SkyMaintain: A Deterministic Regulatory-Aware AI Platform for Predictive Aircraft Maintenance

Abstract

Aircraft maintenance systems are increasingly challenged by growing system complexity, expanding data streams, and stringent regulatory oversight. While predictive maintenance methodologies have advanced through statistical learning and machine intelligence, existing solutions often lack integration with formal regulatory frameworks and structured explainability—both of which are essential in safety-critical aviation environments.

This paper presents SkyMaintain, a deterministic regulatory-aware predictive maintenance platform designed specifically for aviation systems. The platform integrates multivariate time-series modeling, probabilistic failure estimation, and anomaly detection within a layered architecture that embeds structured regulatory logic into the predictive inference pipeline. By intersecting machine learning outputs with encoded compliance constraints derived from aviation regulatory standards, SkyMaintain ensures that recommendations are both statistically informed and operationally permissible.

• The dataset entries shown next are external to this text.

-- ==== Sys2Proof/Laws/Store.lean ====
section
/-!
SUPPORT. Laws of the store: a read after a write to the same number gives the value written, a write leaves every other number
alone, and every write keeps the canonical form.
-/

namespace Sys2Proof.Machine

variable {w : Nat}

@[simp] theorem storeGet_nil (a : Nat) : storeGet (w := w) a [] = 0#w := rfl

theorem storeGet_cons (a k : Nat) (v : BitVec w) (t : Store w) :
    storeGet a ((k, v) :: t) = if k = a then v else storeGet a t := rfl

theorem storeGet_erase_same (a : Nat) (m : Store w) : storeGet a (storeErase a m) = 0#w := by
  induction m with
  | nil => rfl
  | cons p t ih =>
    obtain ⟨k, v⟩ := p
    by_cases h : k = a
    · simpa [storeErase, h] using ih
    · simpa [storeErase, h, storeGet_cons] using ih

theorem storeGet_erase_other {a b : Nat} (h : b ≠ a) (m : Store w) : storeGet b (storeErase a m) = storeGet b m := by
  induction m with
  | nil => rfl
  | cons p t ih =>
    obtain ⟨k, v⟩ := p
    by_cases hk : k = a
    · have : k ≠ b := fun e => h (e ▸ hk)
      simpa [storeErase, hk, storeGet_cons, Ne.symm h] using ih
    · simp only [storeErase, ne_eq, hk, not_false_eq_true, decide_true, List.filter_cons_of_pos, storeGet_cons] at ih ⊢
      rw [ih]

theorem storeGet_insert_same (a : Nat) (v : BitVec w) (m : Store w) (h : ∀ p ∈ m, p.1 ≠ a) :
    storeGet a (storeInsert a v m) = v := by
  induction m with
  | nil => simp [storeInsert, storeGet_cons]
  | cons p t ih =>
    obtain ⟨k, x⟩ := p
    have hk : k ≠ a := h (k, x) (by simp)
    by_cases hlt : a < k
    · simp [storeInsert, hlt, storeGet_cons]
    · simp only [storeInsert, hlt, if_false, storeGet_cons, hk]
      exact ih fun q hq => h q (List.mem_cons_of_mem _ hq)

theorem storeGet_insert_other {a b : Nat} (h : b ≠ a) (v : BitVec w) (m : Store w) :
    storeGet b (storeInsert a v m) = storeGet b m := by
  induction m with
  | nil => simp [storeInsert, storeGet_cons, Ne.symm h]
  | cons p t ih =>
    obtain ⟨k, x⟩ := p
    by_cases hlt : a < k
    · simp [storeInsert, hlt, storeGet_cons, Ne.symm h]
    · simp [storeInsert, hlt, storeGet_cons, ih]

theorem storeErase_ne {a : Nat} {m : Store w} {p : Nat × BitVec w} (h : p ∈ storeErase a m) : p.1 ≠ a := by
  simpa using (List.mem_filter.mp h).2

/-- A read after a write to the same number gives the value written. -/
@[simp] theorem storeGet_put_same (a : Nat) (v : BitVec w) (m : Store w) : storeGet a (storePut a v m) = v := by
  unfold storePut
  split
  · next h => rw [storeGet_erase_same, h]
  · exact storeGet_insert_same a v _ fun _ hp => storeErase_ne hp

/-- A write leaves every other number alone. -/
theorem storeGet_put_other {a b : Nat} (h : b ≠ a) (v : BitVec w) (m : Store w) :
    storeGet b (storePut a v m) = storeGet b m := by
  unfold storePut
  split
  · exact storeGet_erase_other h m
  · rw [storeGet_insert_other h, storeGet_erase_other h]

/-- What a read after a write gives. -/
theorem storeGet_put (a b : Nat) (v : BitVec w) (m : Store w) :
    storeGet b (storePut a v m) = if b = a then v else storeGet b m := by
  split
  · next h => rw [h, storeGet_put_same]
  · next h => exact storeGet_put_other h v m

theorem storeWf_nil : storeWf (w := w) [] := ⟨List.Pairwise.nil, nofun⟩

theorem storeErase_wf {a : Nat} {m : Store w} (h : storeWf m) : storeWf (storeErase a m) :=
  ⟨h.1.filter _, fun p hp => h.2 p (List.mem_filter.mp hp).1⟩

theorem storeInsert_mem {a : Nat} {v : BitVec w} {m : Store w} {p : Nat × BitVec w} (h : p ∈ storeInsert a v m) :
    p = (a, v) ∨ p ∈ m := by
  induction m with
  | nil => simpa [storeInsert] using h
  | cons q t ih =>
    obtain ⟨k, x⟩ := q
    by_cases hlt : a < k
    · simpa [storeInsert, hlt] using h
    · simp only [storeInsert, hlt, if_false, List.mem_cons] at h ⊢
      rcases h with h | h
      · exact .inr (.inl h)
      · rcases ih h with h | h
        · exact .inl h
        · exact .inr (.inr h)

theorem storeInsert_wf {a : Nat} {v : BitVec w} {m : Store w} (hv : v ≠ 0#w) (hne : ∀ p ∈ m, p.1 ≠ a) (h : storeWf m) :
    storeWf (storeInsert a v m) := by
  refine ⟨?_, ?_⟩
  · have hs := h.1
    clear h
    induction m with
    | nil => simp [storeInsert]
    | cons q t ih =>
      obtain ⟨k, x⟩ := q
      have hk : k ≠ a := hne (k, x) (by simp)
      obtain ⟨hhead, htail⟩ := List.pairwise_cons.mp hs
      by_cases hlt : a < k
      · simp only [storeInsert, hlt, if_true]
        refine List.pairwise_cons.mpr ⟨?_, hs⟩
        intro p hp
        rcases List.mem_cons.mp hp with rfl | hp
        · exact hlt
        · exact Nat.lt_trans hlt (hhead p hp)
      · simp only [storeInsert, hlt, if_false]
        refine List.pairwise_cons.mpr ⟨?_, ih (fun p hp => hne p (List.mem_cons_of_mem _ hp)) htail⟩
        intro p hp
        rcases storeInsert_mem hp with rfl | hp
        · have hka : k < a := by omega
          exact hka
        · exact hhead p hp
  · intro p hp
    rcases storeInsert_mem hp with rfl | hp
    · exact hv
    · exact h.2 p hp

/-- Every write keeps the canonical form. -/
theorem storePut_wf (a : Nat) (v : BitVec w) {m : Store w} (h : storeWf m) : storeWf (storePut a v m) := by
  unfold storePut
  split
  · exact storeErase_wf h
  · next hv => exact storeInsert_wf hv (fun _ hp => storeErase_ne hp) (storeErase_wf h)

end Sys2Proof.Machine
end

The system further incorporates a domain knowledge graph to enhance interpretability, a microservices-based implementation architecture for scalable deployment, and a zero-trust cybersecurity framework suitable for commercial, military, and executive fleet environments. A constrained optimization formulation is introduced to formalize the interaction between predictive intelligence and deterministic regulatory filtering.

Through this hybrid architecture, SkyMaintain advances predictive maintenance from a purely analytical exercise to a compliance-aware governance framework. The proposed approach contributes to the design of explainable, regulatorily aligned AI systems for aviation maintenance and establishes a foundation for future empirical validation in operational fleet environments.